----- AVAILABLE RECORDS
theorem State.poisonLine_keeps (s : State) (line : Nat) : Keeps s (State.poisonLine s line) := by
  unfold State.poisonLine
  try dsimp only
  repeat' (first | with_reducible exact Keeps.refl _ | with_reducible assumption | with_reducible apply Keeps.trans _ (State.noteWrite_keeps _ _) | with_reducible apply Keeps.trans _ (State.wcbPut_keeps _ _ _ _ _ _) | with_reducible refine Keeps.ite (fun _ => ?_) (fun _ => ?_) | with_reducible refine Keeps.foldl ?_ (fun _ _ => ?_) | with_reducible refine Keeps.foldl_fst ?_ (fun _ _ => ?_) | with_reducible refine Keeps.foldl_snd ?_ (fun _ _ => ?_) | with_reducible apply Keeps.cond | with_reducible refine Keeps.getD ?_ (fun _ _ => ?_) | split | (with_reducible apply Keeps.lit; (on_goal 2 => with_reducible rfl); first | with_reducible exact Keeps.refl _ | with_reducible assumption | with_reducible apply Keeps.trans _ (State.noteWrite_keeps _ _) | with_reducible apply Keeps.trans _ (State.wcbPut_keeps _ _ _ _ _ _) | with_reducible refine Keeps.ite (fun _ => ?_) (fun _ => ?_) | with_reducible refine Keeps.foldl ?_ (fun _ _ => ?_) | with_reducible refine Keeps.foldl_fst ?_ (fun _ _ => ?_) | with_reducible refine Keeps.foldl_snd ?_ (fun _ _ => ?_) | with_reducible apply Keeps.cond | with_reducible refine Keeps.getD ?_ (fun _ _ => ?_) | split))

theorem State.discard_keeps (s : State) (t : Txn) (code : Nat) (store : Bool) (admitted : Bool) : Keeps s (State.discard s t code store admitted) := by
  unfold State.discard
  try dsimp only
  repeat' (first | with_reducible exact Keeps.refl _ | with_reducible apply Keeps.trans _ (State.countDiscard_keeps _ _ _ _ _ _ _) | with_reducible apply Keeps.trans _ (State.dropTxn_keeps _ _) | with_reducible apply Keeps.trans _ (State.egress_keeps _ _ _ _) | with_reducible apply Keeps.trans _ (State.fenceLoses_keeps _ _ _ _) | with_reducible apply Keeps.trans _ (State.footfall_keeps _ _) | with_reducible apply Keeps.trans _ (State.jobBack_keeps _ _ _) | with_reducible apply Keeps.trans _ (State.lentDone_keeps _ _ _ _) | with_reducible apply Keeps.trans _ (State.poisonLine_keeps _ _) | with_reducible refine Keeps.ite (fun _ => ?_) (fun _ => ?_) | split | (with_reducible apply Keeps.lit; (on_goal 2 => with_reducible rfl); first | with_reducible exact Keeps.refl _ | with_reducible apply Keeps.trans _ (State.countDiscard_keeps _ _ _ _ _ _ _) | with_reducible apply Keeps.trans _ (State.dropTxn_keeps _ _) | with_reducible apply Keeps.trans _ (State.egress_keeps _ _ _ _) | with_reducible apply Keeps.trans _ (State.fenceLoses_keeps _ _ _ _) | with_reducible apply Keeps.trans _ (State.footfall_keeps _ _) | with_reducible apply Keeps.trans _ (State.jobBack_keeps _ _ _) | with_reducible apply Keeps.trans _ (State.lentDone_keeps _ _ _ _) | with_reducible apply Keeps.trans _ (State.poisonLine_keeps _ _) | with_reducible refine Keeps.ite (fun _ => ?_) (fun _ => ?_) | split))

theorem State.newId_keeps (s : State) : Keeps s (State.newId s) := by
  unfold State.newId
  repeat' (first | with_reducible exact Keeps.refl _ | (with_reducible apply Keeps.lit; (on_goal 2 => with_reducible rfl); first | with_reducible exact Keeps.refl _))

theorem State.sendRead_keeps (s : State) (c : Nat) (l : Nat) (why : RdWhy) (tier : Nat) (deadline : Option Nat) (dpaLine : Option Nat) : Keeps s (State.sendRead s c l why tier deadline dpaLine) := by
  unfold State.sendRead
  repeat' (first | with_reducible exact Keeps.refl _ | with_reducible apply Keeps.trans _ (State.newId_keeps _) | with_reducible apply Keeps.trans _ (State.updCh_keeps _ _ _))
----------
INSTRUCTIONS FOR THE TASK
Find every line in the records that uses the string "sendRead", then copy it.

ANSWER TO THE EXERCISE
theorem State.sendRead_keeps (s : State) (c : Nat) (l : Nat) (why : RdWhy) (tier : Nat) (deadline : Option Nat) (dpaLine : Option Nat) : Keeps s (State.sendRead s c l why tier deadline dpaLine) := by
  unfold State.sendRead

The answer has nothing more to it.